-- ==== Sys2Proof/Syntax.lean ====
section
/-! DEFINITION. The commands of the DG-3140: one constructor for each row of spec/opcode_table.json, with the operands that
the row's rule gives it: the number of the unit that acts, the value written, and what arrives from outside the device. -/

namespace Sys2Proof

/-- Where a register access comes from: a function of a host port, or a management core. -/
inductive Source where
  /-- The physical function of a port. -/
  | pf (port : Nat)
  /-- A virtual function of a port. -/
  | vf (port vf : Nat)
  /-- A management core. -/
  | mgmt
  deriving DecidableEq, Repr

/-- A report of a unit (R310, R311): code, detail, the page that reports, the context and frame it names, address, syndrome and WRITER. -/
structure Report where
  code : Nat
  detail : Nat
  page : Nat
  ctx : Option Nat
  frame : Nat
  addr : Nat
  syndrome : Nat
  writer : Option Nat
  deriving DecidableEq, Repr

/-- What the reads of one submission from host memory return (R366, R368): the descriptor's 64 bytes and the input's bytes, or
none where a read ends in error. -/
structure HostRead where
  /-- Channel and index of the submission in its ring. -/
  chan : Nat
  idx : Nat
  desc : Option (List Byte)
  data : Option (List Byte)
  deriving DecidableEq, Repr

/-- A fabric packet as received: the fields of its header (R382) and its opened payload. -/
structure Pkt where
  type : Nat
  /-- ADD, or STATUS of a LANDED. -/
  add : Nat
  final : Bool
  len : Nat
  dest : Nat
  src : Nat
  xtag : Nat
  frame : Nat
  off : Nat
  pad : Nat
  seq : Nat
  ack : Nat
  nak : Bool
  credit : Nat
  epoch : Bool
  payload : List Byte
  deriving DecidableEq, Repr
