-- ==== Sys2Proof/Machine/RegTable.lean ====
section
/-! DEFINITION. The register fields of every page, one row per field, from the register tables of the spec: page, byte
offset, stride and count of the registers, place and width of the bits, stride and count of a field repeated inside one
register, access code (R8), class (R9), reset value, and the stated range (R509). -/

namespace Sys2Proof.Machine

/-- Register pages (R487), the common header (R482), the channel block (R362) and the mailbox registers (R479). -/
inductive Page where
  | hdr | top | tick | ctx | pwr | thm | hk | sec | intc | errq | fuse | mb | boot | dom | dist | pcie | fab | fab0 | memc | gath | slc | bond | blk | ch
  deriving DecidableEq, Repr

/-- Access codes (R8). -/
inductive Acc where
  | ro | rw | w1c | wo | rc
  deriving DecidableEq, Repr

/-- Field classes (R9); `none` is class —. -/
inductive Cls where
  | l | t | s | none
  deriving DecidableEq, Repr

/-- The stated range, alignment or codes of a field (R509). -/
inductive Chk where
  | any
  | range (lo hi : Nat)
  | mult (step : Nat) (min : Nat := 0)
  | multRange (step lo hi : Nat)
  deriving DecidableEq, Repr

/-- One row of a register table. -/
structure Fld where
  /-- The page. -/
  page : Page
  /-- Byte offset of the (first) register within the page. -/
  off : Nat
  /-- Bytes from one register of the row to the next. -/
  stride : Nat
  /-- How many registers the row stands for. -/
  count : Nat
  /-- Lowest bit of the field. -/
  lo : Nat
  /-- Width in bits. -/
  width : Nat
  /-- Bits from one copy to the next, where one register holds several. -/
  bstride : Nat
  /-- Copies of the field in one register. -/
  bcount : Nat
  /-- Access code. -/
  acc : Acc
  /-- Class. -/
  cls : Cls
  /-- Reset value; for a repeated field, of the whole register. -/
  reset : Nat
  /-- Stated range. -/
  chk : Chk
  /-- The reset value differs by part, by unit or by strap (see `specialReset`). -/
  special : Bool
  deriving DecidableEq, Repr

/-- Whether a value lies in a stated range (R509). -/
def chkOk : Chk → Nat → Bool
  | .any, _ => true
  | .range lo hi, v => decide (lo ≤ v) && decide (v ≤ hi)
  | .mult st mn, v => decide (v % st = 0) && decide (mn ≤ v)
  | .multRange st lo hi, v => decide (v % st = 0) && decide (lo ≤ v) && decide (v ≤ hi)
# # # #
Problem details: Go through the material above and return each line that holds the word "core".

Result below:
/-- Where a register access comes from: a function of a host port, or a management core. -/
  /-- A management core. -/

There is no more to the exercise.